大切な方を亡くされ、心身ともにお辛い時期に、相続の手続きを進めることは大きな負担かと思います。特に相続税の計算に必要な「相続財産の評価」は複雑で、何から手をつければ良いか迷われる方も少なくありません。
この記事では、不動産、株式、預貯金など、主な相続財産の評価方法について、一つずつ丁寧に解説します。複雑な手続きを一人で抱え込まず、少しずつでも進められるよう、具体的な手順や注意点、専門家への相談のポイントまでご紹介しますので、どうぞご安心ください。
まずは、相続財産の評価と相続税申告における重要な期限について確認しましょう。
【PR】本記事にはプロモーションが含まれます。まず確認すべき相続税申告の期限
相続税の申告と納税は、原則として「相続の開始があったことを知った日(通常は被相続人の死亡日)」の翌日から10ヶ月以内に行う必要があります。この期限を過ぎると、延滞税や加算税が発生する可能性があり、注意が必要です。
相続放棄を検討している場合は、さらに短い期限が設けられています。
弁護士の見地:「相続放棄の3ヶ月の起算点は「知った日」から」
相続放棄の期限は「相続の開始を知った日から3ヶ月以内」です。死亡日からではなく、相続人が被相続人の死亡を知った日が起算点となります。また、借金の存在を知らなかった場合など、借金の存在を知った日から起算できるケースもあり、期限を過ぎても放棄できる場合があります。
3ヶ月の伸長申請(家庭裁判所)も可能ですので、放棄を検討するなら早めに弁護士へ相談することをおすすめします。

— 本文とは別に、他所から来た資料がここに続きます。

-- ==== Sys2Proof/Machine/Text.lean ====
section
/-!
DEFINITION. The Text Layout Engine (43_text_engine.md): lines and words, the greedy wrap, the scale search, the scaled text
painter, and the meanings of the two text requests.
-/

namespace Sys2Proof.Machine

/-- A text or one line of it: one byte is one character. -/
abbrev Line := List Byte

/-! ### Lines and words -/

/-- Cuts at every byte `sep` holds of, without those bytes; k cuts give k + 1 pieces. -/
def cutAt (sep : Byte → Bool) : Line → List Line
  | [] => [[]]
  | c :: cs =>
    if sep c then [] :: cutAt sep cs
    else
      match cutAt sep cs with
      | [] => [[c]]
      | p :: ps => (c :: p) :: ps

/-- `splitLines` (R191): the line break is 0x0A. -/
def splitLines (text : Line) : List Line :=
  cutAt (fun c => c == 0x0A#8) text

/-- The whitespace bytes (R196). -/
def isSpace (c : Byte) : Bool :=
  c == 0x20#8 || c == 0x09#8 || c == 0x0B#8 || c == 0x0C#8 || c == 0x0D#8

/-- `trim` (R196). -/
def trim (p : Line) : Line :=
  ((p.dropWhile isSpace).reverse.dropWhile isSpace).reverse

/-- `words` (R197): the maximal runs of non-whitespace bytes, in order. -/
def words (p : Line) : List Line :=
  (cutAt isSpace p).filter fun w => !w.isEmpty

/-! ### The greedy wrap (R197) -/

/-- The loop of `wrapLine`: `cur` is the output line being filled. `none` is REJECT. -/
def wrapWords (maxChars : Nat) : Option Line → List Line → Option (List Line)
  | none, [] => some []
  | some cur, [] => some [cur]
  | none, w :: ws => if w.length > maxChars then none else wrapWords maxChars (some w) ws
  | some cur, w :: ws =>
    if w.length > maxChars then none
    else if cur.length + 1 + w.length ≤ maxChars then wrapWords maxChars (some (cur ++ 0x20#8 :: w)) ws
    else (wrapWords maxChars (some w) ws).map (cur :: ·)

/-- `wrapLine` (R197). -/
def wrapLine (p : Line) (maxChars : Nat) : Option (List Line) :=
  wrapWords maxChars none (words p)

/-- All input lines wrapped at one width, in order; `none` if one is rejected (R198). -/
def wrapAll (maxChars : Nat) : List Line → Option (List Line)
  | [] => some []
  | p :: ps =>
    match wrapLine p maxChars with
    | none => none
    | some r => (wrapAll maxChars ps).map (r ++ ·)

/-! ### The scale search (R195, R198, R199) -/

/-- `maxScale` (R195). -/
def maxScale (c : Cfg) (cap : Option Int) : Int :=
  let m : Int := max (min c.txtW c.txtH / 8 : Nat) 1
  match cap with
  | none => m
  | some v => min m v

/-- One candidate: the wrapped lines if scale `S` is accepted (R198). -/
def candidate (c : Cfg) (inputLines : List Line) (S : Nat) : Option (List Line) :=
  match wrapAll (c.txtW / (8 * S)) inputLines with
  | none => none
  | some lines => if lines.length ≤ c.txtH / (8 * S) then some lines else none

/-- `search` (R198): candidates S, S − 1, …, 1. -/
def search (c : Cfg) (inputLines : List Line) : Nat → Option (Nat × List Line)
  | 0 => none
  | S + 1 =>
    match candidate c inputLines (S + 1) with
    | some lines => some (S + 1, lines)
    | none => search c inputLines S

/-- Steps 1 to 4 of `autoFitText`: the chosen scale and the lines (R194 to R199). -/
def fitText (c : Cfg) (text : Line) (cap : Option Int) : Nat × List Line :=
  (search c ((splitLines text).map trim) (maxScale c cap).toNat).getD (Config.fallbackScale, [text])

/-! ### Painting text (R192) -/

/-- One line: for every raster pixel with ink, an s × s block (R190, R192). `y` is the line's top row. -/
def paintLine (c : Cfg) (b : Buf) (line : Line) (x y s : Int) (color : Bool) (v : Canvas) : Canvas :=
  repeatUp 8
    (fun sy => repeatUp (8 * line.length) fun sx v =>
      if c.ink (line.getD (sx / 8) 0#8) (sx % 8) sy then rect c b (x + sx * s) (y + sy * s) s s color v else v) v

/-- Lines below each other, line `li` first (R192). -/
def paintLines (c : Cfg) (b : Buf) (x y s : Int) (color : Bool) : Nat → List Line → Canvas → Canvas
  | _, [], v => v
  | li, line :: ls, v => paintLines c b x y s color (li + 1) ls (paintLine c b line x (y + li * 8 * s) s color v)

/-- `stb` (R192, R193): the effective scale is max(scale, 1). -/
def stb (c : Cfg) (b : Buf) (text : Line) (x y scale : Int) (color : Bool) (v : Canvas) : Canvas :=
  paintLines c b x y (max scale 1) color 0 (splitLines text) v

/-- Step 6 of `autoFitText` (R194): each chosen line through `stb`, centred in TXT_W if asked. -/
def paintFitted (c : Cfg) (b : Buf) (x y : Int) (scale : Nat) (color center : Bool) :
    Nat → List Line → Canvas → Canvas
  | _, [], v => v
  | li, line :: ls, v =>
    let xoff := if center then x + ((c.txtW : Int) - line.length * 8 * scale) / 2 else x
    paintFitted c b x y scale color center (li + 1) ls (stb c b line xoff (y + li * 8 * scale) scale color v)

/-- Step 5 of `autoFitText` (R194): the block's top row, centred in height(b) if asked. -/
def blockTop (c : Cfg) (b : Buf) (y : Int) (scale nlines : Nat) (centerVertical : Bool) : Int :=
  if centerVertical then ((c.height b : Int) - nlines * 8 * scale) / 2 else y

/-! ### The meanings -/

/-- STEXT (R192, R193). -/
def execStext (b : Int) (text : Line) (x y scale color : Int) (s : State) : Host.Outcome State Fault Refusal :=
  .next (
    if accepts s.cfg (.stext b text x y scale color) then
      s.drawn (bufOf b) (stb s.cfg (bufOf b) text x y scale (colorBit color) (s.canvas (bufOf b)))
    else s.badRequest)

/-- RES.SCALE and RES.LINES (R30, R194). -/
def State.setFit (s : State) (fit : Nat × List Line) : State :=
  { s with res := { s.res with scale := fit.1, lines := fit.2 } }

/-- AUTOFIT (R194 to R200). -/
def execAutofit (b : Int) (text : Line) (x y color : Int) (cap : Option Int) (center centerVertical : Bool) (s : State) :
    Host.Outcome State Fault Refusal :=
  .next (
    if accepts s.cfg (.autofit b text x y color cap center centerVertical) then
      let fit := fitText s.cfg text cap
      let top := blockTop s.cfg (bufOf b) y fit.1 fit.2.length centerVertical
      (s.setFit fit).drawn (bufOf b)
        (paintFitted s.cfg (bufOf b) x top fit.1 (colorBit color) center 0 fit.2 (s.canvas (bufOf b)))
    else s.badRequest)

end Sys2Proof.Machine
end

根拠: 民法915条・919条、最高裁昭和59年4月27日判決

STEP別手順|相続財産を評価する流れ
相続財産の評価は、相続税の計算の基礎となる非常に重要なプロセスです。ここでは、具体的な評価方法をステップごとに解説します。
STEP1:相続財産の種類を把握する
まずは、被相続人(亡くなった方)がどのような財産を持っていたのか、その全体像を把握することから始めます。
- プラスの財産: 不動産(土地、建物)、預貯金、株式、投資信託、生命保険金(みなし相続財産)、退職金(みなし相続財産)、自動車、骨董品、貴金属など。

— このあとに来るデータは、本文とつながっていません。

-- ==== Sys2Proof/Laws/Memory.lean ====
section
/-!
SUPPORT. Frame-buffer memory: a read after a write, and that every operation keeps the canonical form (strictly rising
indices, all below a bound).
-/

namespace Sys2Proof.Machine

@[simp] theorem Memory.find_nil (k : Nat) : Memory.find k [] = none := rfl

@[simp] theorem Memory.find_cons (k : Nat) (c : Host.Cell) (m : Memory) :
    Memory.find k (c :: m) = if c.1 = k then some c.2 else Memory.find k m := rfl

/-- A read after a write to the same index gives the byte written. -/
@[simp] theorem Memory.find_write_same (k : Nat) (v : Byte) (m : Memory) : Memory.find k (Memory.write k v m) = some v := by
  induction m with
  | nil => simp [Memory.write]
  | cons c m ih =>
    unfold Memory.write
    split
    · simp
    · split
      · simp
      · rename_i h
        simp [ih, Ne.symm h]

/-- A write leaves every other index alone. -/
theorem Memory.find_write_other (k j : Nat) (v : Byte) (m : Memory) (h : j ≠ k) :
    Memory.find j (Memory.write k v m) = Memory.find j m := by
  induction m with
  | nil => simp [Memory.write, Ne.symm h]
  | cons c m ih =>
    unfold Memory.write
    split
    · simp [Ne.symm h]
    · split
      · rename_i hc
        simp [← hc, Ne.symm h]
      · simp [ih]

/-- The cells a write leaves: the one written and old ones. -/
theorem Memory.mem_write {k : Nat} {v : Byte} {m : Memory} {c : Host.Cell} (h : c ∈ Memory.write k v m) :
    c = (k, v) ∨ c ∈ m := by
  induction m with
  | nil => simpa [Memory.write] using h
  | cons d m ih =>
    unfold Memory.write at h
    split at h
    · simpa using h
    · split at h
      · rcases List.mem_cons.1 h with h | h
        · exact .inl h
        · exact .inr (List.mem_cons_of_mem _ h)
      · rcases List.mem_cons.1 h with h | h
        · exact .inr (h ▸ List.mem_cons_self)
        · exact (ih h).imp id (List.mem_cons_of_mem _)

/-- A write keeps the canonical form. -/
theorem Memory.write_wf {k : Nat} {v : Byte} {m : Memory} (h : Memory.wf m) : Memory.wf (Memory.write k v m) := by
  induction m with
  | nil => simp [Memory.write]
  | cons c m ih =>
    have hc := List.pairwise_cons.1 h
    unfold Memory.write
    split
    · rename_i hk
      refine List.pairwise_cons.2 ⟨fun d hd => ?_, h⟩
      rcases List.mem_cons.1 hd with rfl | hd
      · exact hk
      · exact lt_trans hk (hc.1 d hd)
    · split
      · rename_i hk
        exact List.pairwise_cons.2 ⟨fun d hd => hk ▸ hc.1 d hd, hc.2⟩
      · rename_i hlt hne
        refine List.pairwise_cons.2 ⟨fun d hd => ?_, ih hc.2⟩
        rcases Memory.mem_write hd with rfl | hd
        · exact lt_of_le_of_ne (Nat.le_of_not_lt hlt) (Ne.symm hne)
        · exact hc.1 d hd

/-- A write below the bound keeps every index below it. -/
theorem Memory.write_within {n k : Nat} {v : Byte} {m : Memory} (hk : k < n) (h : Memory.within n m) :
    Memory.within n (Memory.write k v m) := by
  intro c hc
  rcases Memory.mem_write hc with rfl | hc
  · exact hk
  · exact h c hc

/-- Filling gives the canonical form. -/
theorem Memory.uniform_wf (n : Nat) (v : Byte) : Memory.wf (Memory.uniform n v) := by
  have h : (List.range n).Pairwise (· < ·) := List.pairwise_lt_range
  simpa [Memory.wf, Memory.uniform, List.pairwise_map] using h

/-- Filling writes indices below the bound only. -/
theorem Memory.uniform_within (n : Nat) (v : Byte) : Memory.within n (Memory.uniform n v) := by
  intro c hc
  simp only [Memory.uniform, List.mem_map, List.mem_range] at hc
  obtain ⟨k, hk, rfl⟩ := hc
  exact hk

/-- A lookup in cells made from a list of indices. -/
theorem Memory.find_map_const (v : Byte) (k : Nat) (l : List Nat) :
    Memory.find k (l.map fun i => (i, v)) = if k ∈ l then some v else none := by
  induction l with
  | nil => simp
  | cons i l ih =>
    by_cases h : i = k <;> simp [ih, h, eq_comm (a := k)]

/-- After filling, every index below the bound holds the byte. -/
theorem Memory.find_uniform (n k : Nat) (v : Byte) : Memory.find k (Memory.uniform n v) = if k < n then some v else none := by
  rw [Memory.uniform, Memory.find_map_const]
  simp

/-- The byte read after a write. -/
theorem memByte_write (b : Buf) (j k : Nat) (v : Byte) (m : Memory) :
    memByte b j (Memory.write k v m) = if j = k then v else memByte b j m := by
  unfold memByte
  split
  · next h => subst h; simp
  · next h => rw [Memory.find_write_other _ _ _ _ h]

end Sys2Proof.Machine
end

- マイナスの財産: 借金、未払いの税金、買掛金、住宅ローンなど、被相続人が負っていた債務。
これらの財産を漏れなくリストアップすることが、正確な相続財産評価の第一歩です。被相続人の自宅に残された書類や、金融機関からの通知などを手がかりに確認を進めましょう。
STEP2:財産ごとに評価方法を確認する
相続財産は、その種類によって評価方法が異なります。主な財産の評価方法を確認しましょう。
不動産(土地・建物)の評価方法
不動産は、相続財産の中でも特に評価が複雑な項目です。相続税評価額は、時価(市場での取引価格)とは異なるため注意が必要です。
- 土地の評価:
- 路線価方式: 路線価(ろせんか)が定められている地域(主に市街地)の土地は、国税庁が毎年公表する路線価図に基づいて評価します。路線価は、道路に面した宅地の1平方メートルあたりの価格を示しており、これに土地の面積や形状、利用状況に応じた補正率を適用して評価額を算出します。例えば、間口が狭い土地や奥行きが長い土地、不整形な土地などは、評価額が減額されることがあります。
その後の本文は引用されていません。